Davallia solida var. solida (G. Forster, 1786) Swartz, 1801
Description
Rhizome without the scales 4-14 mm in diametre, generally not white waxy (D. solida Rhizome1, D. solida Rhizome2). Scales red-brown or nearly black (the peltate base black, persistent when the rest of the scale is shed) with pale border from base to apex, narrowed evenly towards the apex or above the much broader base evenly narrowed towards apex, not or seldom curling backward, bearing multiseptate hairs at least when young (hairs at least at apex of young scales, c. 1 mm long, woolly), peltate, 5-10 mm long by 1-1.2 mm broad. Stipes pale, adaxially grooved, 9-35 cm long, glabrous or with few scales. Lamina compound (D. solida Habitus2), bipinnate or tripinnate towards base and in the middle part, deltoid and broadest towards base, glabrous (sometimes with hairs on junction of rachis and petiolule), 15-90 cm long by 21-40 cm broad, not or slightly dimorphous. Longest petiolules 5-25 mm long. Pinnae linear-triangular or narrowly ovate. Longest pinnae 11-28 cm long by 6-15 cm broad. Pinnules of at least the larger pinnae anadromous, deltoid or rhomboid. Longest pinnules 40-100 mm long by 15-80 mm broad. Ultimate leaflets linear oblong or rhomboid, lobed almost to the midrib, or only shallowly lobed (in bipinnate leaves the ultimate segments shallowly lobed). Ultimate segments 10-40 mm long by 3-17 mm broad. Upper ridge at the junction of the costa and pinna-rachis not swollen. Leaf axes glabrous (often hairs at junction of petiolules). Margins of the lamina of each leaflet not thickened. Veins in sterile ultimate lobes pinnate, reaching the margin or not. False veins not present. Sori separate, borne several on a segment at the forking point of veins. Indusium also attached along the sides, pouch-shaped, oblong, longer than wide, 1.2-2 mm long by 0.5-1 mm broad, upper margin not elongated, truncate or slightly rounded, separated from or even with lamina margin (D. s. solida SEM, picture of indusia). Lamina generally not extending into teeth beyond a sorus, or (sometimes) only at the outside.
Distribution
Continental Asia: Sri Lanka (2 coll.); India (Assam, Khasia 1 coll., Andaman Islands 3 coll., Nicobar Islands 2 coll.); Burma (3 coll.); Thailand (many coll.); Cambodia (4 coll.); China (Yunnan 4 coll., Kwangsi 3 coll., Taiwan many coll.); Vietnam (Tonkin 3 coll., Cochinchina 2 coll.).
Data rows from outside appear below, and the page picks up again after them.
/-! ## The runs of R131 -/

/-- Settles O48: the first byte opens the window, the others are held after it, and the window of ticks ends the read. -/
theorem shortFrameGivesOnePartial : Obligations.ShortFrameGivesOnePartial := by
  intro s bs rest hinv hrun hcnt hreq hpos hlen hstim
  obtain ⟨b, bs, rfl⟩ : ∃ b bs', bs = b :: bs' := List.exists_cons_of_length_pos hpos
  rw [List.append_assoc] at hstim
  have hfirst := runsTo_first_byte hrun hcnt hstim
  have hlater := runsTo_later_bytes hrun (List.cons_ne_nil b []) bs (by simpa [Nat.add_comm] using hlen) s.tmoReload
    (Script.ticks s.tmoReload.toNat ++ rest)
  have hwindow := runsTo_window hrun hreq hinv.reload hlen rest
  obtain ⟨t, hcycles, ht⟩ := (hfirst.head hlater).trans hwindow
  have hevent : expiryEvent (b :: bs) s = .partialFrame (BitVec.ofNat 2 (b :: bs).length)
      ((b :: bs).getD 0 0) ((b :: bs).getD 1 0) ((b :: bs).getD 2 0) := by
    obtain ⟨hbuf0, hbuf1, hbuf2⟩ := hinv.buffer
    rw [expiryEvent, if_neg (List.cons_ne_nil b bs), hbuf0 hcnt, hbuf1 (by simp [hcnt]), hbuf2 (by simp [hcnt])]
  rw [hevent] at ht
  exact ⟨t, hcycles, congrArg State.trace ht, (congrArg State.run ht).trans hrun, congrArg State.cnt ht,
    congrArg State.buf0 ht, congrArg State.buf1 ht, congrArg State.buf2 ht, congrArg State.tmoCnt ht,
    congrArg State.stim ht⟩

/-- Settles O49: the ticks before each byte leave the window open, so the fourth byte completes the frame. -/
theorem frameInsideItsWindow : Obligations.FrameInsideItsWindow := by
  intro s b0 b1 b2 b3 n1 n2 n3 rest hrun hcnt hreq hinside hstim F ev
  have hleft1 := toNat_sub_ticks (n := n1) (w := s.tmoReload) (by omega)
  have hleft2 := toNat_sub_ticks (n := n2) (w := s.tmoReload - BitVec.ofNat 8 n1) (by omega)
  have h1 := runsTo_first_byte hrun hcnt hstim
  have h2 := h1.trans (runsTo_ticks_byte hrun (by omega) (by simp) (by simp) b1 _)
  have h3 := h2.trans (runsTo_ticks_byte hrun (by omega) (by simp) (by simp) b2 _)
  have hticks := h3.trans (runsTo_ticks hrun (by omega) [b0, b1, b2] _)
  obtain ⟨t, hcycles, ht⟩ := hticks.trans (runsTo_fourth_byte hrun hreq b0 b1 b2 b3 _ rest)
  have hcount : 1 + (n1 + 1) + (n2 + 1) + n3 + 1 = 4 + n1 + n2 + n3 := by omega
  rw [hcount] at hcycles
  exact ⟨t, hcycles, congrArg State.trace ht, (congrArg State.run ht).trans hrun, congrArg State.cnt ht,
    congrArg State.tmoCnt ht, (congrArg State.config ht :), congrArg State.stim ht⟩

/-- Settles O50: a state with an empty buffer and a full window is a fresh read, and each window gives it one TIMEOUT. -/
theorem idleStreamTimesOutForever : Obligations.IdleStreamTimesOutForever := by
  intro s m rest hrun hcnt hreq hbuf0 hbuf1 hbuf2 htmo hpos hstim
  have hfresh : (s.nextRead [] (Script.ticks (m * s.tmoReload.toNat) ++ rest)).lasting = s.lasting := by
    simp [State.nextRead, State.lasting, State.emitAll, State.clearBuf, State.reload, ← hstim, hcnt, hbuf0, hbuf1,
      hbuf2, htmo]
  obtain ⟨t, hcycles, ht⟩ := (runsTo_idle_windows hrun hreq hpos m [] rest).congr_start hfresh
  have harch : (s.nextRead (List.replicate m .timeout) rest).arch = s.arch := by
    simp [State.nextRead, State.arch, State.emitAll, hcnt, hbuf0, hbuf1, hbuf2, htmo]
  exact ⟨t, hcycles, congrArg State.trace ht, (congrArg State.arch ht).trans harch, congrArg State.stim ht⟩

end Sys2Proof.Machine

/-! The unpacker (41_unpack.md R150 to R165): each slice by the source's shift and mask, `decode` against `packZ` and
`packK`, and the event ports of a cycle. -/

namespace Sys2Proof

/-! ## Slices by shift and mask (41_unpack.md R150 to R156) -/

/-- A field is the source's `(w >> p) & (2^k - 1)`. -/
theorem extractLsb'_eq_shift_mask {n : Nat} (w : BitVec n) (p k : Nat) :
    w.extractLsb' p k = BitVec.ofNat k ((w.toNat >>> p) &&& (2 ^ k - 1)) := by
  apply BitVec.eq_of_toNat_eq
  rw [Nat.and_two_pow_sub_one_eq_mod, BitVec.extractLsb'_toNat, BitVec.toNat_ofNat, Nat.mod_mod]

theorem frameW0_toNat (F : Frame) : (frameW0 F).toNat = F.toNat >>> 16 := by
  rw [frameW0_eq, BitVec.extractLsb'_toNat, Nat.shiftRight_eq_div_pow]
  exact Nat.mod_eq_of_lt (Nat.div_lt_of_lt_mul F.isLt)

theorem frameW1_toNat (F : Frame) : (frameW1 F).toNat = F.toNat % 2 ^ 16 := by
  rw [frameW1_eq, BitVec.extractLsb'_toNat, Nat.shiftRight_zero]

section

variable (F : Frame)

theorem frameType_formula : frameType F = BitVec.ofNat 1 (((F.toNat >>> 16) >>> 12) &&& 1) := by
  rw [← frameW0_toNat]; exact extractLsb'_eq_shift_mask ..

theorem frameCode_formula : frameCode F = BitVec.ofNat 2 (((F.toNat >>> 16) >>> 10) &&& 0b11) := by
  rw [← frameW0_toNat]; exact extractLsb'_eq_shift_mask ..

theorem frameZone_formula : frameZone F = BitVec.ofNat 5 (((F.toNat >>> 16) >>> 4) &&& 0b11111) := by
  rw [← frameW0_toNat]; exact extractLsb'_eq_shift_mask ..

theorem frameHours_formula : frameHours F = BitVec.ofNat 5 (((F.toNat % 2 ^ 16) >>> 11) &&& 0b11111) := by
  rw [← frameW1_toNat]; exact extractLsb'_eq_shift_mask ..

theorem frameMinutes_formula : frameMinutes F = BitVec.ofNat 6 (((F.toNat % 2 ^ 16) >>> 4) &&& 0b111111) := by
  rw [← frameW1_toNat]; exact extractLsb'_eq_shift_mask ..

theorem frameByte0_formula : frameByte0 F = BitVec.ofNat 8 ((F.toNat >>> 16) / 256) := by
  rw [frameByte0, BitVec.extractLsb', Nat.shiftRight_add F.toNat 16 8, Nat.shiftRight_eq_div_pow _ 8]

theorem frameByte1_formula : frameByte1 F = BitVec.ofNat 8 ((F.toNat >>> 16) % 256) := by
  apply BitVec.eq_of_toNat_eq
  rw [frameByte1, BitVec.extractLsb'_toNat, BitVec.toNat_ofNat, Nat.mod_mod]

end

/-- Concatenation as arithmetic: the more significant part counts `2^b` times. -/
theorem bitcat_toNat {a b n : Nat} (hi : BitVec a) (lo : BitVec b) (hn : a + b = n) :
    (bitcat hi lo : BitVec n).toNat = 2 ^ b * hi.toNat + lo.toNat := by
  subst hn
  have happend : (bitcat hi lo : BitVec (a + b)) = hi ++ lo := by
    apply BitVec.eq_of_getLsbD_eq
    intro i hlt
    rw [bitcat_getLsbD, BitVec.getLsbD_append, decide_eq_true hlt, Bool.true_and]
  rw [happend, BitVec.toNat_append, ← Nat.shiftLeft_add_eq_or_of_lt lo.isLt, Nat.shiftLeft_eq, Nat.mul_comm]

/-- The key of two code bytes, `256 * codeHigh + codeLow` (41_unpack.md R157). -/
theorem eventKey_formula (a b : Byte) : eventKey a b = BitVec.ofNat 16 (256 * a.toNat + b.toNat) := by
  apply BitVec.eq_of_toNat_eq
  rw [eventKey, be16, bitcat_toNat a b rfl, BitVec.toNat_ofNat]
  omega

/-! ## Fields at their places (41_unpack.md R163) -/

/-- A word with everything but one field cleared is that field at its place. -/
theorem slice_shiftLeft_eq_and (w : Half) (p k : Nat) :
    (slice w p k).setWidth 16 <<< p = w &&& (BitVec.allOnes k).setWidth 16 <<< p := by
  apply BitVec.eq_of_getLsbD_eq
  intro i hi
  by_cases hlow : i < p
  · simp [hlow]
  · simp [slice, hlow, hi, show p + (i - p) = i by omega, Bool.and_comm]

theorem slice_or (v w : Half) (p k : Nat) : slice (v ||| w) p k = slice v p k ||| slice w p k :=
  BitVec.extractLsb'_or

/-- A field read where it stands. -/
theorem slice_shiftLeft_same {k : Nat} (x : BitVec k) (p : Nat) (hfit : p + k ≤ 16) :
    slice (x.setWidth 16 <<< p) p k = x := by
  apply BitVec.eq_of_getLsbD_eq
  intro i hi
  simp [slice, hi, show p + i < 16 by omega]

/-- A field read where another one stands. -/
theorem slice_shiftLeft_other {j : Nat} (x : BitVec j) (q p k : Nat) (hapart : p + k ≤ q ∨ q + j ≤ p) :
    slice (x.setWidth 16 <<< q) p k = 0 := by
  apply BitVec.eq_of_getLsbD_eq
  intro i hi
  rcases hapart with hbelow | habove
  · simp [slice, show p + i < q by omega]
  · simp [slice, BitVec.getLsbD_of_ge x (p + i - q) (by omega)]

@[simp] theorem frameW0_bitcat (w0 w1 : Half) : frameW0 (bitcat w0 w1) = w0 := by
  rw [frameW0_eq, bitcat_high w0 w1 (by decide)]

@[simp] theorem frameW1_bitcat (w0 w1 : Half) : frameW1 (bitcat w0 w1) = w1 := by
  rw [frameW1_eq, bitcat_low w0 w1 (by decide)]

/-- A frame is its two words. -/
theorem bitcat_frameWords (F : Frame) : bitcat (frameW0 F) (frameW1 F) = F := frameOf_eta F

/-- The code bytes are those that the first word is made of. -/
theorem codeBytes_of_frameW0 {F : Frame} {a b : Byte} (h : frameW0 F = be16 a b) :
    frameByte0 F = a ∧ frameByte1 F = b :=
  (bitcat_inj (by decide)).mp h

end Sys2Proof

namespace Sys2Proof.Machine

/-! ## The slices as operations -/

/-- Settles O9: under the bitfield layout each slice drives its field, which is the source's formula. -/
theorem zoneSlicesExtract : Obligations.ZoneSlicesExtract := by
  intro s F hlayout
  refine ⟨?_, ?_, ?_⟩
  · rw [exec_unpType, if_pos hlayout, frameType_formula, State.drive]
  · rw [exec_unpCode, if_pos hlayout, frameCode_formula, State.drive]
  · rw [exec_unpZone, if_pos hlayout, frameZone_formula, State.drive]

/-- Settles O10: the two slices do not read the layout. -/
theorem timeSlicesExtract : Obligations.TimeSlicesExtract := by
  intro s F
  refine ⟨?_, ?_⟩
  · rw [exec_unpHours, frameHours_formula, State.drive]
  · rw [exec_unpMinutes, frameMinutes_formula, State.drive]

/-- Settles O11: the key by arithmetic on the two code bytes, which are the decoded event's. -/
theorem keySliceExtracts : Obligations.KeySliceExtracts := by
  refine ⟨fun s F hlayout => ?_, fun F => ⟨frameHours F, frameMinutes F, rfl⟩⟩
  rw [exec_unpKey, if_pos hlayout, eventKey_formula, State.drive, frameByte0, frameByte1]

/-- Settles O12: a slice tests for its own layout, and the other one fails the test. -/
theorem slicesDriveZeroUnderOtherLayout : Obligations.SlicesDriveZeroUnderOtherLayout := by
  intro s F
  refine ⟨fun hlayout => ⟨?_, ?_, ?_⟩, fun hlayout => ?_⟩
  · rw [exec_unpType, if_neg (by simp [hlayout]), State.drive]
  · rw [exec_unpCode, if_neg (by simp [hlayout]), State.drive]
  · rw [exec_unpZone, if_neg (by simp [hlayout]), State.drive]
  · rw [exec_unpKey, if_neg (by simp [hlayout]), State.drive]

/-! ## `decode` and its inverse -/

/-- Settles O13: each constructor's fields are slices, and each slice is the source's formula. -/
theorem decodeFollowsFormulas : Obligations.DecodeFollowsFormulas := by
  intro F w0 w1 hours minutes
  refine ⟨?_, ?_⟩
  · rw [decodeEvent, frameType_formula, frameCode_formula, frameZone_formula, frameHours_formula, frameMinutes_formula]
  · rw [decodeEvent, frameByte0_formula, frameByte1_formula, frameHours_formula, frameMinutes_formula]

theorem decodeEvent_layout (l : Layout) (F : Frame) : (decodeEvent l F).layout = l := by
  cases l <;> rfl

/-- The second word that `packZ` and `packK` write, with the hours and minutes of a frame. -/
theorem pack_frameTime (F : Frame) :
    (frameHours F).setWidth 16 <<< 11 ||| (frameMinutes F).setWidth 16 <<< 4 = frameW1 F &&& 0xFBF0 := by
  rw [frameHours, frameMinutes, slice_shiftLeft_eq_and, slice_shiftLeft_eq_and, ← BitVec.and_or_distrib_left]
  rfl

/-- The first word that `packZ` writes, with the fields of a frame. -/
theorem pack_frameZone (F : Frame) :
    (frameType F).setWidth 16 <<< 12 ||| (frameCode F).setWidth 16 <<< 10 ||| (frameZone F).setWidth 16 <<< 4 =
      frameW0 F &&& 0x1DF0 := by
  rw [frameType, frameCode, frameZone, slice_shiftLeft_eq_and, slice_shiftLeft_eq_and, slice_shiftLeft_eq_and,
    ← BitVec.and_or_distrib_left, ← BitVec.and_or_distrib_left]
  rfl

/-- Packing what was decoded clears the unused bits of the layout and nothing else. -/
theorem packEvent_decodeEvent (l : Layout) (F : Frame) : packEvent (decodeEvent l F) = F &&& fieldMask l := by
  cases l with
  | bitfield =>
    calc packEvent (decodeEvent .bitfield F)
        = bitcat (frameW0 F &&& 0x1DF0) (frameW1 F &&& 0xFBF0) := by
          rw [← pack_frameZone, ← pack_frameTime]; rfl
      _ = F &&& bitcat (0x1DF0 : Half) (0xFBF0 : Half) := by rw [← bitcat_and, bitcat_frameWords]
      _ = F &&& fieldMask .bitfield := rfl
  | codeBytes =>
    calc packEvent (decodeEvent .codeBytes F)
        = bitcat (frameW0 F &&& BitVec.allOnes 16) (frameW1 F &&& 0xFBF0) := by
          rw [BitVec.and_allOnes, ← pack_frameTime]; rfl
      _ = F &&& bitcat (BitVec.allOnes 16) (0xFBF0 : Half) := by rw [← bitcat_and, bitcat_frameWords]
      _ = F &&& fieldMask .codeBytes := rfl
Malesia: Sumatra (many coll.); Malay Peninsula (many coll.); Anambas and Natuna Islands (2 coll.); Java (many coll.); Lesser Sunda Islands (Sumba 1 coll., Flores 3 coll.); Borneo (Sarawak 5 coll., Brunei 1 coll., Sabah 5 coll., Kalimantan Selatan 2 coll., Kalimantan Tengah 1 coll., Kalimantan Timur 9 coll.); Philippines and Moluccas (throughout common); New Guinea (Irian Jaya 8 coll., Papua New Guinea, many coll.).
Pacific: common from the Bismarck Archipelago to the Santa Cruz Islands, Samoa and the Society Islands and to Vanuatu, New Caledonia, Fiji, and Tonga.
Ecology
Epiphytic, epilithic on different kinds of rock, or terrestrial on different kinds of soil; as well in exposed places as in deep shadow, from open rocky places and savanna's to primary rain forest. Altitude 0-1500 m.
Note
Sometimes the leaf segments are very narrow and the plant resembles var. fejeensis.